Congratulations Waitrose!

It would appear that, as the branded malt came lowest and the significant difference in scoring between top and bottom of the results table supermarkets can not only offer lower prices but better quality. There did not appear to be a rift in scoring between the high profile single malt status as compared to the pure malt option. Likewise the whiskies’ age did not appear to have an effect on the voters’ opinion. The independent bottling did not record a higher than average score.
Obviously such a small sample group of palates means that anomalous scores will adversely affect the integrity of the results. For the next tasting it is hoped a bigger group will lead to more statistically meaningful data.
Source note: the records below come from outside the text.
-- ==== Sys2Proof/Machine/Defaults.lean ====
section
/-! DEFINITION. The parameters that `State.reset` is built with. RESET_PC and LUI_A_OPERAND have the
defaults the spec gives (spec/00_scope.md R6; D2, D8). The spec gives IMEM_WORDS and DMEM_WORDS no
default: 64 and 128 are the values its own test vectors assume (spec/95_test_vectors.md,
Conventions). DESIGN CHOICE, unsafe: log entry 1. -/

namespace Sys2Proof.Machine

/-- The configuration of `State.reset`. -/
def defaultConfig : Config where
  imemWords := 64
  dmemWords := 128
  resetPc := 0x00000000#32
  luiAOperand := .zero

end Sys2Proof.Machine
end

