-- ==== Sys2Proof/Machine/Launch.lean ====
section
/-! DEFINITION. What the host does before the first step and between steps: construct, load, preload
(spec/70_reset_and_hazards.md R450 to R454) and read (spec/10_state.md R45). During a run it only
reads (D27). -/

namespace Sys2Proof.Machine

/-- What a launch supplies (R44, R452). `regs` gives x0..x31 their start values, 0 where the launch
supplies none; its slot 0 is ignored. `data` lists the preloaded DataMemory bytes in the order they
are written. -/
structure LaunchArgs where
  cfg : Config
  program : List Word
  regs : Vector Word 32
  data : List Host.Cell
  deriving DecidableEq, Repr

/-- Why a launch is refused. -/
inductive LaunchRefusal
  /-- A word count outside 1..2^30 (D6; log entry 8). -/
  | badWordCount
  /-- More program words than IMEM_WORDS (R452 step 2, D5). -/
  | programTooLong
  /-- A preloaded byte outside the DataMemory (log entry 8). -/
  | preloadOutOfRange
  deriving DecidableEq, Repr

/-- R452 step 2: word `i` of the list at byte address `a + 4i`, little-endian. -/
def loadProgram (m : Memory) (a : Nat) : List Word → Memory
  | [] => m
  | w :: rest => loadProgram (m.writeLE a w 4) (a + 4) rest

/-- R452 step 3: the preloaded bytes. -/
def preloadBytes (m : Memory) : List Host.Cell → Memory
  | [] => m
  | (a, b) :: rest => preloadBytes (m.write a b) rest

/-- The launch procedure (R452): the state at the start of a run (R44), or a refusal. -/
def launch (l : LaunchArgs) : Except LaunchRefusal State :=
  if ¬ l.cfg.ok then .error .badWordCount
  else if l.program.length > l.cfg.imemWords then .error .programTooLong
  else if l.data.any (fun c => decide (4 * l.cfg.dmemWords ≤ c.1)) then .error .preloadOutOfRange
  else .ok
    { regs := l.regs.set 0 0
      pc := l.cfg.resetPc
      imem := loadProgram [] 0 l.program
      dmem := preloadBytes [] l.data
      status := .running
      cfg := l.cfg }

/-- The host's read accessor of a register (R45): it answers a value and changes nothing. -/
def hostReg (s : State) (r : RegIdx) : Word := s.getReg r

/-- The host's read accessor of a DataMemory byte (R45); there is none beyond the capacity (R71; log
entry 9). -/
def hostByte (s : State) (a : Nat) : Option Byte :=
  if a < 4 * s.cfg.dmemWords then some (s.dmem.read a) else none

end Sys2Proof.Machine
end

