/-- R242, R246, R247: SLL, SRL and SRA by the low five bits of x[rs2]. SRA's result is the signed value
divided by the power of two, rounded down. -/
def Obligations.RegisterShiftsByTheLowFiveBits : Prop :=
  DecodesRow 0x00001033 0xFE00707F (fun w => .sll (rdOf w) (rs1Of w) (rs2Of w))
  ∧ DecodesRow 0x00005033 0xFE00707F (fun w => .srl (rdOf w) (rs1Of w) (rs2Of w))
  ∧ DecodesRow 0x40005033 0xFE00707F (fun w => .sra (rdOf w) (rs1Of w) (rs2Of w))
  ∧ ∀ (rd rs1 rs2 : RegIdx) (s : State),
    WritesBack (exec (.sll rd rs1 rs2) s) s rd (s.getReg rs1 <<< ((s.getReg rs2).toNat % 32))
    ∧ WritesBack (exec (.srl rd rs1 rs2) s) s rd (s.getReg rs1 >>> ((s.getReg rs2).toNat % 32))
    ∧ WritesBack (exec (.sra rd rs1 rs2) s) s rd
        (BitVec.ofInt 32 ((s.getReg rs1).toInt / 2 ^ ((s.getReg rs2).toNat % 32)))

/-- R243, R244: SLT compares signed and SLTU unsigned. The values 1 and 0 are the spec's general
knowledge (R201; log 13). -/
def Obligations.SltAndSltuCompareRegisters : Prop :=
  DecodesRow 0x00002033 0xFE00707F (fun w => .slt (rdOf w) (rs1Of w) (rs2Of w))
  ∧ DecodesRow 0x00003033 0xFE00707F (fun w => .sltu (rdOf w) (rs1Of w) (rs2Of w))
  ∧ ∀ (rd rs1 rs2 : RegIdx) (s : State),
    WritesBack (exec (.slt rd rs1 rs2) s) s rd
        (if (s.getReg rs1).toInt < (s.getReg rs2).toInt then 1 else 0)
    ∧ WritesBack (exec (.sltu rd rs1 rs2) s) s rd
        (if (s.getReg rs1).toNat < (s.getReg rs2).toNat then 1 else 0)

/-- R245, R248, R249: XOR, OR and AND. -/
def Obligations.XorOrAndCombineRegisters : Prop :=
  DecodesRow 0x00004033 0xFE00707F (fun w => .xor (rdOf w) (rs1Of w) (rs2Of w))
  ∧ DecodesRow 0x00006033 0xFE00707F (fun w => .or (rdOf w) (rs1Of w) (rs2Of w))
  ∧ DecodesRow 0x00007033 0xFE00707F (fun w => .and (rdOf w) (rs1Of w) (rs2Of w))
  ∧ ∀ (rd rs1 rs2 : RegIdx) (s : State),
    WritesBack (exec (.xor rd rs1 rs2) s) s rd (s.getReg rs1 ^^^ s.getReg rs2)
    ∧ WritesBack (exec (.or rd rs1 rs2) s) s rd (s.getReg rs1 ||| s.getReg rs2)
    ∧ WritesBack (exec (.and rd rs1 rs2) s) s rd (s.getReg rs1 &&& s.getReg rs2)

/-! ## Register-immediate instructions -/

/-- R260: ADDI, with every 12-bit immediate, sign-extended. -/
def Obligations.AddiAddsTheSignExtendedImmediate : Prop :=
  DecodesRow 0x00000013 0x0000707F (fun w => .addi (rdOf w) (rs1Of w) (w.extractLsb' 20 12))
  ∧ ∀ (rd rs1 : RegIdx) (imm : BitVec 12) (s : State),
    WritesBack (exec (.addi rd rs1 imm) s) s rd (s.getReg rs1 + imm.signExtend 32)

/-- R261, R262: SLTI and SLTIU compare with the sign-extended immediate. The values 1 and 0 are the
spec's general knowledge (R201; log 13). -/
def Obligations.SltiAndSltiuCompareWithTheImmediate : Prop :=
  DecodesRow 0x00002013 0x0000707F (fun w => .slti (rdOf w) (rs1Of w) (w.extractLsb' 20 12))
  ∧ DecodesRow 0x00003013 0x0000707F (fun w => .sltiu (rdOf w) (rs1Of w) (w.extractLsb' 20 12))
  ∧ ∀ (rd rs1 : RegIdx) (imm : BitVec 12) (s : State),
    WritesBack (exec (.slti rd rs1 imm) s) s rd
        (if (s.getReg rs1).toInt < (imm.signExtend 32).toInt then 1 else 0)
    ∧ WritesBack (exec (.sltiu rd rs1 imm) s) s rd
        (if (s.getReg rs1).toNat < (imm.signExtend 32).toNat then 1 else 0)

/-- R263, R264, R265: XORI, ORI and ANDI. -/
def Obligations.XoriOriAndiCombineWithTheImmediate : Prop :=
  DecodesRow 0x00004013 0x0000707F (fun w => .xori (rdOf w) (rs1Of w) (w.extractLsb' 20 12))
  ∧ DecodesRow 0x00006013 0x0000707F (fun w => .ori (rdOf w) (rs1Of w) (w.extractLsb' 20 12))
  ∧ DecodesRow 0x00007013 0x0000707F (fun w => .andi (rdOf w) (rs1Of w) (w.extractLsb' 20 12))
  ∧ ∀ (rd rs1 : RegIdx) (imm : BitVec 12) (s : State),
    WritesBack (exec (.xori rd rs1 imm) s) s rd (s.getReg rs1 ^^^ imm.signExtend 32)
    ∧ WritesBack (exec (.ori rd rs1 imm) s) s rd (s.getReg rs1 ||| imm.signExtend 32)
    ∧ WritesBack (exec (.andi rd rs1 imm) s) s rd (s.getReg rs1 &&& imm.signExtend 32)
It is also wrong to associate all official bottlings with the performance of this example, the Bowmore. All supermarkets offered a 10yo except one that had a 12yo. This was also the only example that did not come with an outer presentation carton although pricing was comparable with its peers. The independent bottling (Cadenhead’s) was not tested at the proprietor’s bottling strength but was diluted from 50%abv to 40%abv in order to compare like with like. 

Further Comments
As part of the challenge, those taking part were asked to fill in a brief consumer survey. The group represented whisky buying habits varying from no purchases through about ten bottles a year up to as many as 75 annually. Some bought exclusively as gifts while others saw their habits split 50-50 between presents and self indulgence while some only bought for their own use. Most purchased only malts with average spend on a bottle being £26.80 with the typical spends varying from £17.50 to £40. Tasters on average received between one and two bottles as gifts yearly. It was more likely that these shoppers would choose not to buy their whisky in supermarkets. This was explained as a lack of confidence in quality or, as purchases were destined as gifts, it was felt supermarket offerings may have budget overtones. Only one individual did not change their attitude to supermarket bottlings after the tasting.